Perhaps their attire wasn’t that inappropriate considering one of the speakers on the march was none other than the doyen of shocking fashion, Vivienne Westwood. Now shorn of her trade mark red hair (she shaved it all off to prostest against climate change), the old dame of punk fashion made a speech to the fashion zombies warning our future is doomed if we continue to frack.

Ms Westwood is herself trying to reduce her fashion empire’s carbon footprint and become all-round more sustainable. Now as ELN’s resident fashionista, I’ve always enjoyed colourful clothing and new styles. I used to write a fashion blog, have been to various shows and was once featured in a Nepali glossy mag but never did I think my two worlds would collide; energy and fashion?

But there I was, in the middle of this mad fashion parade to fight fracking!

With hundreds of “monstrous-looking” people coming from across the country, marching their way across London with a message they were passionate about, I thought there would be some kind of chaos – but I was pleasantly surprised at how peaceful it was. They might have looked like a freaks’ fashion parade but it was just their way of portraying their message.

What I also realised is that fracking is really close to many people’s hearts; they are worried about their next generation – their children and grandchildren, that’s why there were so many mini-zombies there.

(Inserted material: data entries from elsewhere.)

/-- A reported error changes no last gate: not even a `CONFIGURE`'s, whose status is then not 0. -/
theorem gateAfter_of_reported {s : State} {e : Status} (he : e ≠ .ok) (ts : List Turn) (g : Nat → Option WaitKind) :
    (fun k => gateAfter s (retireWith e 0 (s.setTurns ts)) k (g k)) = g := by
  by_cases hc : ∃ h f, s.executes = some (.configure h f)
  · obtain ⟨h, f, hx⟩ := hc
    funext k
    rw [gateAfter_of_configure hx]
    exact if_neg fun ⟨_, hst, _⟩ => he (statusCode_eq_zero hst)
  · exact gateAfter_of_quiet (t := retireWith e 0 (s.setTurns ts)) (fun h f hx => hc ⟨h, f, hx⟩) rfl g

/-- The match is kept by every end of the command that a step executes. -/
theorem EnMatches.of_ends {s t : State} {g : Nat → Option WaitKind} (hm : EnMatches s g) (hi : s.Inv)
    (hwf : s.platform.wf = true) {i : Instr} (hx : s.executes = some i) (he : Ends (s.setTurns (turnsLeft s)) i t) :
    EnMatches t fun k => gateAfter s t k (g k) := by
  cases he with
  | reported _ e hne => exact hm.of_same (gateAfter_of_reported hne _ g) (fun _ hk => ⟨hk, rfl⟩) rfl fun _ => rfl
  | raisedMark => exact hm.of_quiet (by simp [hx]) rfl (fun _ hk => ⟨hk, rfl⟩) rfl fun _ => rfl
  | raisedSpace => exact hm.of_quiet (by simp [hx]) rfl (fun _ hk => ⟨hk, rfl⟩) rfl fun _ => rfl
  | raisedSendByte => exact hm.of_quiet (by simp [hx]) rfl (fun _ hk => ⟨hk, rfl⟩) rfl fun _ => rfl
  | bound h p hp =>
    refine hm.of_quiet (by simp [hx]) rfl (fun k hk => ?_) rfl fun _ => rfl
    have hne : h.toNat ≠ k := by
      rintro rfl
      simp at hk
    exact ⟨by simpa [hne] using hk, by simp [hne]⟩
  | configured h f p ch hp => exact hm.of_configure hi hx hp rfl
  | marked h d p ch hp => exact hm.of_gates hi hwf (by simp [hx]) hp (gs := [(.mark, d.toNat)]) (by simp) rfl
  | spaced h d p ch hp => exact hm.of_gates hi hwf (by simp [hx]) hp (gs := [(.space, d.toNat)]) (by simp) rfl
  | sent h v m z o p ch hp => exact hm.of_gates hi hwf (by simp [hx]) hp (by simp [byteGates, serialize]) rfl
  | reversed => exact hm.of_quiet (by simp [hx]) rfl (fun _ hk => ⟨hk, rfl⟩) rfl fun _ => rfl

/-- Settles O45: after reset no handle is configured; a step that executes no command writes neither `EN` nor `TRACE`, and
every end of a command keeps the match. -/
theorem enableFollowsLastGate : Obligations.EnableFollowsLastGate := by
  refine ⟨fun P ws ts h p ch hc => by simp at hc, fun s t g hi hm hst => ?_⟩
  obtain ⟨hwf, hs⟩ := step_steps hst
  cases hs with
  | idleTick k hh =>
    exact hm.of_quiet (by simp [executes_of_tick hh]) rfl (fun _ hk => ⟨hk, rfl⟩) rfl fun _ => rfl
  | ticked k top hh =>
    exact hm.of_quiet (by simp [executes_of_tick hh]) rfl (fun _ hk => ⟨hk, rfl⟩) rfl fun _ => rfl
  | waits hh hf hw =>
    exact hm.of_quiet (by simp [executes_of_wait hw]) rfl (fun _ hk => ⟨hk, rfl⟩) rfl fun _ => rfl
  | illegal => exact hm.of_same (gateAfter_of_reported (by decide) _ g) (fun _ hk => ⟨hk, rfl⟩) rfl fun _ => rfl
  | executed w i _ hh hf hw hd he => exact hm.of_ends hi hwf (executes_of_command hh hf hw hd) he

end Sys2Proof.Machine
end

section
/-! PROOFS. The decoder and the encoder are inverse to each other (R82), which words are illegal (R79, R80), and the
assembler's lines (R83). A word is read by the digits of its number. -/

namespace Sys2Proof

/-! ### Decoding an encoded command -/

theorem decode_encode (i : Instr) : decode (encode i) = .ok i := by
  cases i with
  | bind h p => exact decode_encode_bind h p
  | configure h f => exact decode_encode_configure h f
  | mark h d => exact decode_encode_mark h d
  | space h d => exact decode_encode_space h d
  | sendByte h v m z o => exact decode_encode_sendByte h v m z o
  | reverseBits v => exact decode_encode_reverseBits v

/-! ### Encoding a decoded word -/

theorem handleField_toNat (w : Word) : (handleField w).toNat = w.toNat / 2 ^ 56 % 2 ^ 4 := bits_toNat w 56 4

/-- A word that passes the check of its reserved bits is the word of the format's command, when the command's number
is the word's for reserved bits 0. -/
theorem encode_of_ifReservedZero {w : Word} {n : Nat} {i j : Instr}
    (h : ifReservedZero (decide (n = 0)) i = .ok j) (hn : n = 0 → (encode i).toNat = w.toNat) : encode j = w := by
  obtain ⟨hres, rfl⟩ := ifReservedZero_eq_ok.mp h
  exact BitVec.eq_of_toNat_eq (hn (of_decide_eq_true hres))

theorem encode_of_decode {w : Word} {i : Instr} (h : decode w = .ok i) : encode i = w := by
  rw [decode_toNat] at h
  split at h
  · refine encode_of_ifReservedZero h fun hres => ?_
    rw [encode_bind_toNat, handleField_toNat, bits_toNat]
    omega
  split at h
  · refine encode_of_ifReservedZero h fun hres => ?_
    rw [encode_configure_toNat, handleField_toNat, bits_toNat]
    omega
  split at h
  · refine encode_of_ifReservedZero h fun hres => ?_
    rw [encode_mark_toNat, handleField_toNat, bits_toNat]
    omega
  split at h
  · refine encode_of_ifReservedZero h fun hres => ?_
    rw [encode_space_toNat, handleField_toNat, bits_toNat]
    omega
  split at h
  · cases h
    refine BitVec.eq_of_toNat_eq ?_
    rw [encode_sendByte_toNat, handleField_toNat, bits_toNat, bits_toNat, bits_toNat, bits_toNat]
    omega
  split at h
  · refine encode_of_ifReservedZero h fun hres => ?_
    rw [encode_reverseBits_toNat, bits_toNat]
    omega
  · cases h

/-! ### The illegal words -/

theorem ifReservedZero_eq_error {n : Nat} {i : Instr} {e : DecodeError} :
    ifReservedZero (decide (n = 0)) i = .error e ↔ n ≠ 0 ∧ e = .reservedBits := by
  by_cases hn : n = 0 <;> simp [ifReservedZero, hn, eq_comm]

/-- The decoder's two errors, by the digits of the word: the opcode is reserved, or it is legal and the reserved field of
its format is not 0. -/
theorem decode_eq_error_iff (w : Word) (e : DecodeError) :
    decode w = .error e ↔
      (e = .reservedOpcode ∧ (w.toNat / 2 ^ 60 = 0 ∨ 7 ≤ w.toNat / 2 ^ 60)) ∨
      (e = .reservedBits ∧
        ((w.toNat / 2 ^ 60 = 1 ∧ w.toNat / 2 ^ 16 % 2 ^ 40 ≠ 0) ∨
          (2 ≤ w.toNat / 2 ^ 60 ∧ w.toNat / 2 ^ 60 ≤ 4 ∧ w.toNat / 2 ^ 32 % 2 ^ 24 ≠ 0) ∨
          (w.toNat / 2 ^ 60 = 6 ∧ w.toNat / 2 ^ 8 % 2 ^ 52 ≠ 0))) := by
  rw [decode_toNat]
  generalize w.toNat / 2 ^ 60 = op
  split
  · next hop => simp [ifReservedZero_eq_error, hop, and_comm]
  split
  · next hop => simp [ifReservedZero_eq_error, hop, and_comm]
  split
  · next hop => simp [ifReservedZero_eq_error, hop, and_comm]
  split
  · next hop => simp [ifReservedZero_eq_error, hop, and_comm]
  split
  · next hop => simp [hop]
  split
  · next hop => simp [ifReservedZero_eq_error, hop, and_comm]
  · have hreserved : op = 0 ∨ 7 ≤ op := by omega
    have hnot : ¬(2 ≤ op ∧ op ≤ 4) := by omega
    simp_all [eq_comm, ← and_assoc]

end Sys2Proof

namespace Sys2Proof.Machine

/-- Settles O16: each command's fields are found again in the digits of its word. -/
theorem decodeOfEncode : Obligations.DecodeOfEncode := decode_encode

/-- Settles O17: a word with an opcode and reserved bits 0 is the sum of its fields. -/
theorem encodeOfDecode : Obligations.EncodeOfDecode := fun _ _ => encode_of_decode

/-- Settles O19: the decoder has two errors, and `partialWord` is neither. -/
theorem illegalWords : Obligations.IllegalWords := fun w =>
  ⟨by simp [decode_eq_error_iff], by simp [decode_eq_error_iff], by simp [decode_eq_error_iff]⟩

/-- Settles O15: each word is one of the formats, with the digits of its operands in place. -/
theorem specWordsDecode : Obligations.SpecWordsDecode := by
  refine ⟨decode_encode (.bind 0 3), decode_encode (.configure 0 38000), decode_encode (.mark 2 100),
    decode_encode (.space 0 4294967295), decode_encode (.sendByte 0 5 500 500 1500),
    decode_encode (.reverseBits 0xC4), ?_, ?_⟩
  · decide
  · decide

/-! ### The assembler -/

/-- An operand of a line is its field, when it fits. -/
theorem ofNat_toNat_of_fits {x n : Nat} (h : x < 2 ^ n) : (BitVec.ofNat n x).toNat = x := by
  rw [BitVec.toNat_ofNat, Nat.mod_eq_of_lt h]

/-- Settles O57: a line whose operands fit assembles to the word of its command, and an operand that does not fit fails
the line's check. -/
theorem assembledWordsDecode : Obligations.AssembledWordsDecode := by
  refine ⟨fun _ => assemble_of_not_wf, fun h p hh hp => ?_, fun h f hh hf => ?_, fun h d hh hd => ?_, fun h d hh hd => ?_,
    fun h v m z o hh hv hm hz ho => ?_, fun v hv => ?_, fun h p hbad => ?_, fun h f hbad => ?_, fun h d hbad => ?_,
    fun h d hbad => ?_, fun h v m z o hbad => ?_, fun v hbad => ?_⟩
  · exact ⟨_, _, _, assemble_of_wf (by simp [AsmLine.wf, fitsField]; omega), decode_encode _,
      ofNat_toNat_of_fits hh, ofNat_toNat_of_fits hp⟩
  · exact ⟨_, _, _, assemble_of_wf (by simp [AsmLine.wf, fitsField]; omega), decode_encode _,
      ofNat_toNat_of_fits hh, ofNat_toNat_of_fits hf⟩
  · exact ⟨_, _, _, assemble_of_wf (by simp [AsmLine.wf, fitsField]; omega), decode_encode _,
      ofNat_toNat_of_fits hh, ofNat_toNat_of_fits hd⟩
  · exact ⟨_, _, _, assemble_of_wf (by simp [AsmLine.wf, fitsField]; omega), decode_encode _,
      ofNat_toNat_of_fits hh, ofNat_toNat_of_fits hd⟩
  · exact ⟨_, _, _, _, _, _, assemble_of_wf (by simp [AsmLine.wf, fitsField]; omega), decode_encode _,
      ofNat_toNat_of_fits hh, ofNat_toNat_of_fits hv, ofNat_toNat_of_fits hm, ofNat_toNat_of_fits hz,
      ofNat_toNat_of_fits ho⟩
  · exact ⟨_, _, assemble_of_wf (by simp [AsmLine.wf, fitsField]; omega), decode_encode _, ofNat_toNat_of_fits hv⟩
  · exact assemble_of_not_wf (by simp [AsmLine.wf, fitsField]; omega)
  · exact assemble_of_not_wf (by simp [AsmLine.wf, fitsField]; omega)
  · exact assemble_of_not_wf (by simp [AsmLine.wf, fitsField]; omega)
  · exact assemble_of_not_wf (by simp [AsmLine.wf, fitsField]; omega)
  · exact assemble_of_not_wf (by simp [AsmLine.wf, fitsField]; omega)
  · exact assemble_of_not_wf (fitsField_of_le hbad)

end Sys2Proof.Machine
end

section
/-! PROOFS. The well-formed platform and its lookups (R6, R106), what a step answers (R22, R34, R37, R172, R191), the ticks
of a timer (R34), and the reads of registers that hold no value (R39). -/

namespace Sys2Proof.Machine

/-! ### The platform -/

/-- The checks of a platform in the terms of R6 and R106. -/
theorem wf_iff (P : Platform) : P.wf = true ↔
    0 < P.fClk ∧ 1 ≤ P.numHandles ∧ P.numHandles ≤ 16 ∧
    (P.timers.map TimerDesc.id).Nodup ∧ (∀ d ∈ P.timers, d.channels.Nodup) ∧ (∀ d ∈ P.timers, 2 ≤ d.width) ∧
    (P.pinMap.map Prod.fst).Nodup ∧
    (∀ p ch, (p, ch) ∈ P.pinMap → ∃ d ∈ P.timers, d.id = ch.timer ∧ ch.channel ∈ d.channels) ∧
    (P.pinMap.map Prod.snd).Nodup := by
  simp [Platform.wf, Platform.clockOk, Platform.handlesOk, Platform.timersOk, Platform.channelsOk, Platform.widthsOk,
    Platform.pinsOk, Platform.entriesOk, Platform.injectiveOk, and_assoc]

/-- In a function's list of entries no value stands twice exactly when no two arguments share one (R106 (b)). -/
theorem nodup_snd_iff {es : List (PinId × Chan)} (hd : (es.map Prod.fst).Nodup) :
    (es.map Prod.snd).Nodup ↔ ∀ p q ch, (p, ch) ∈ es → (q, ch) ∈ es → p = q := by
  rw [List.nodup_map_iff_inj_on hd.of_map]
  constructor
  · intro h p q ch hp hq
    exact congrArg Prod.fst (h _ hp _ hq rfl)
  · rintro h ⟨p, ch⟩ hp ⟨q, ch'⟩ hq he
    cases he
    rw [h p q ch hp hq]

theorem chanOf_eq_some_iff {P : Platform} (hd : (P.pinMap.map Prod.fst).Nodup) (p : PinId) (ch : Chan) :
    chanOf P p = some ch ↔ (p, ch) ∈ P.pinMap :=
  ⟨lookupPin_mem, lookupPin_of_mem hd⟩

/-- The first timer with the id of `d` is `d`, for no id stands twice. -/
theorem timerWidth_eq {P : Platform} (hd : (P.timers.map TimerDesc.id).Nodup) {d : TimerDesc} (h : d ∈ P.timers) :
    timerWidth P d.id = d.width := by
  unfold timerWidth
  split
  · next d' hfind =>
    have hid : d'.id = d.id := by simpa using List.find?_some hfind
    rw [List.inj_on_of_nodup_map hd (List.mem_of_find?_eq_some hfind) h hid]
  · next hfind => simpa using List.find?_eq_none.mp hfind d h

/-- Settles O8: the checks one by one; that of `injectiveOk` on a `PIN_MAP` that is a function. -/
theorem wellFormedPlatformMeaning : Obligations.WellFormedPlatformMeaning := by
  intro P
  rw [wf_iff]
  refine ⟨?_, fun ⟨_, _, _, htimers, _, _, hpins, _⟩ => ⟨chanOf_eq_some_iff hpins, fun d => timerWidth_eq htimers⟩⟩
  constructor
  · rintro ⟨hclk, hlo, hhi, htimers, hchans, hwidths, hpins, hentries, hinj⟩
    exact ⟨hclk, hlo, hhi, htimers, hchans, hwidths, hpins, hentries, (nodup_snd_iff hpins).mp hinj⟩
  · rintro ⟨hclk, hlo, hhi, htimers, hchans, hwidths, hpins, hentries, hinj⟩
    exact ⟨hclk, hlo, hhi, htimers, hchans, hwidths, hpins, hentries, (nodup_snd_iff hpins).mpr hinj⟩

/-! ### What a step answers -/

theorem tick_ne_refused (k : Nat) (s : State) (r : Refusal) : tick k s ≠ .refused r := by
  unfold tick
  repeat' split
  all_goals exact nofun

theorem commandStep_ne_refused (s : State) (r : Refusal) : commandStep s ≠ .refused r := by
  unfold commandStep
  split
  · exact nofun
  split
  · exact nofun
  split
  · exact exec_ne_refused _ s r
  · exact nofun

/-- The turn of a step: the sequencer's, or a timer's. -/
theorem turn_cases (s : State) :
    s.turns.head?.getD .command = .command ∨ ∃ k, s.turns = .tick k :: turnsLeft s := by
  unfold turnsLeft
  cases s.turns with
  | nil => exact .inl rfl
  | cons x ts =>
    cases x with
    | command => exact .inl rfl
    | tick k => exact .inr ⟨k, rfl⟩

/-- Settles O7: neither the sequencer's step nor a tick refuses anything. -/
theorem illFormedPlatformIsRefused : Obligations.IllFormedPlatformIsRefused := by
  intro s
  refine ⟨fun hp => by simp [step, hp], fun hp r => ?_⟩
  rcases turn_cases s with hh | ⟨k, hh⟩
  · rw [step_of_command hp hh]
    exact commandStep_ne_refused _ r
  · rw [step_of_tick hp hh]
    exact tick_ne_refused k _ r

/-- Settles O9: the sequencer's step, once the turn is taken, is exec of the decoded command. -/
theorem stepRunsDecodedCommand : Obligations.StepRunsDecodedCommand := by
  intro s w i hp hf hw hd
  have hstep (hh : s.turns.head?.getD .command = .command) : step s = exec i (s.setTurns (turnsLeft s)) :=
    (step_of_command hp hh).trans (commandStep_executes hf hw hd)
  refine ⟨fun hts => ?_, fun ts hts => ?_⟩
  · rw [hstep (by simp [hts]), turnsLeft, hts, List.tail_nil, ← hts, setTurns_self]
  · rw [hstep (by simp [hts]), turnsLeft, hts, List.tail_cons]
    rfl

/-- Settles O11: no word stands at `cpc`, so the sequencer waits. -/
theorem blockWaitsForTheHost : Obligations.BlockWaitsForTheHost := by
  intro s hp hf hh hlen
  rw [step_of_command hp hh]
  exact commandStep_waits hf (List.getElem?_eq_none_iff.mpr hlen)

/-- The sequencer's turn in the faulted state (R172). -/
theorem step_of_faulted {s : State} (hp : s.platform.wf = true) (hf : s.fault ≠ none)
    (hh : s.turns.head?.getD .command = .command) : step s = .fault .blockStopped := by
  rw [step_of_command hp hh]
  exact commandStep_faulted hf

ELN has covered anti-fracking protests for more than a year now and little of the passion against this energy source has dissipated after all these months.

This despite the government’s plans to move forward with it, offering “sweeteners” to local councils and incentives for the gas industry. This despite the repeated scientific reports saying the power source is safe.

Whether or not the reasons for the controversy surrounding fracking is based on sound facts or fiction – truths or myths – the fracking fashionistas won’t be packing up their protesting gear any time soon.